Experts tend to point to several examples of the kind of effort needed to tackle the climate challenge: the mobilization of an entire society during World War II; the long and sustained effort represented by the cold war; the simultaneous bottom-up and top-down efforts of the civil rights movement; and the decades-long antismoking campaign. Some also point to the adoption and spread of recycling programs in recent decades.

The good news: Humanity can, and has, altered its behavior en masse before. The not-so-good news: The current climate challenge is unprecedented.

“Humanity has never experienced a situation in which the entire world is placed at risk because of human activities,” says Bob Doppelt, director of the Climate Leadership Initiative at the University of Oregon, Eugene, and author of “The Power of Sustainable Thinking.” “Humans are basically in charge of the climate, and we’re not doing a very good job.” Meeting the challenge calls for changing the way we think, he says. To do this, policymakers need to understand how people change their minds, and determine where people’s thought is along the continuum that leads to meaningful action.

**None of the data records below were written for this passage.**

-- ==== Sys2Proof/Machine/Debug.lean ====
section
/-! DEFINITION. The debug port (14): R418 to R421. -/

namespace Sys2Proof.Machine

open Sys2Proof (Word Byte Bytes Sess Hdr Instr)

/-- The block with Vigil replaced by its image. -/
def Block.modVig (b : Block) (f : Vigil → Vigil) : Block := { b with vig := f b.vig }

/-- The challenge renewed: a free value (R419, log entry 2). -/
def Block.renewChallenge (b : Block) : Block :=
  let (v, b1) := b.draw
  b1.modVig (fun g => { g with challenge := BitVec.ofNat 128 v })

/-- The resume of a halt: the PWM units wait for their next period start (R267), and the overrun count starts from 0 (R420, R421). -/
def Block.dbgResume (b : Block) (at_ : Nat) : Block :=
  if b.vig.dbg = .halted then
    (((b.modVig (fun g => { g with dbg := .unlocked })).motorThaw).modTime (fun t => { t with run := 0 })).raise 118 1
      (payS 4) at_
  else b

/-- The port locks; a halt ends first (R419). -/
def Block.dbgLock (b : Block) (at_ : Nat) : Block :=
  let b1 := b.dbgResume at_
  if b1.vig.dbg = .locked then b1
  else (b1.modVig (fun g => { g with dbg := .locked })).raise 118 1 (payS 2) at_

/-- The response that the present challenge wants (R419). -/
def Block.dbgResponse (b : Block) : Bytes :=
  hmacSha256 b.link.keyService (ascii "VRKG1" ++ leBytes 16 b.vig.challenge.toNat
    ++ leBytes 8 b.ident.serial.toNat)

/-- The response in VIG_DBG_RESP. -/
def Block.dbgGiven (b : Block) : Bytes :=
  ((List.range 8).map (fun w => leBytes 4 (b.sessWord .service .VIG_DBG_RESP w).toNat)).flatten

/-- An unlock attempt (R419): three wrong responses within 60 s lock attempts out for 10 s. -/
def Block.dbgUnlock (b : Block) (at_ : Nat) : Block :=
  let now := b.now at_
  let out := b.vig.dbgLockSince.any (fun t => decide (now < t + 10000000000))
  if !out && b.dbgGiven == b.dbgResponse then
    let b1 := b.renewChallenge
    if b.vig.dbg = .locked then
      (b1.modVig (fun g => { g with dbg := .unlocked })).raise 118 1 (payS 1) at_
    else b1
  else
    let fails := if out then b.vig.dbgFails
      else b.vig.dbgFails.filter (fun t => decide (now < t + 60000000000)) ++ [now]
    let b1 := (b.renewChallenge.modVig (fun g => { g with
      dbgFails := fails
      dbgLockSince := if !out && Nat.ble 3 fails.length then some now else g.dbgLockSince })).count .VIG_DBG_STAT 0 23 16
    b1.raise 119 1 payZ at_

/-- A PWM unit is ACTIVE or SERVICE (R420). -/
def Block.motorLive (b : Block) : Bool := (List.range 16).any (fun u => b.runs (unitMot u))

/-- DEBUG_HALT (R420): refused with a live motor unit unless ALLOW_LIVE is set. -/
def execDebugHalt (at_ : Nat) : State → Host.Outcome State Fault Refusal :=
  lift (fun b =>
    if b.vig.dbg ≠ .unlocked then b
    else if b.motorLive && !(b.sessWord .service .VIG_DBG_CTRL).getLsbD 2 then
      b.count .VIG_DBG_STAT 0 31 24
    else
      ((b.motorFreeze at_).modVig (fun g => { g with
        dbg := .halted, haltSince := b.now at_, haltLimited := false })).raise 118 1 (payS 3) at_)

/-- DEBUG_RESUME (R420). -/
def execDebugResume (at_ : Nat) : State → Host.Outcome State Fault Refusal :=
  lift (fun b => b.dbgResume at_)

/-- DEBUG_LOCKOUT_END (R419): after 10 s. -/
def execDebugLockoutEnd (at_ : Nat) : State → Host.Outcome State Fault Refusal :=
  lift (fun b =>
    match b.vig.dbgLockSince with
    | some t => if t + 10000000000 ≤ b.now at_ then b.modVig (fun g => { g with dbgLockSince := none }) else b
    | none => b)

end Sys2Proof.Machine
end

Invested in the status quo, people begin their journey by not caring to change – or not wanting to, Mr. Doppelt says. As the necessity for change sinks in, they begin deliberating. During this second phase, helping people understand the cost-benefit ratio is critical, he says. If benefits don’t outweigh costs by 2 to 1, people generally don’t commit to change. (People aren’t convinced of this ratio now, he says.) In this phase, information goes a long way.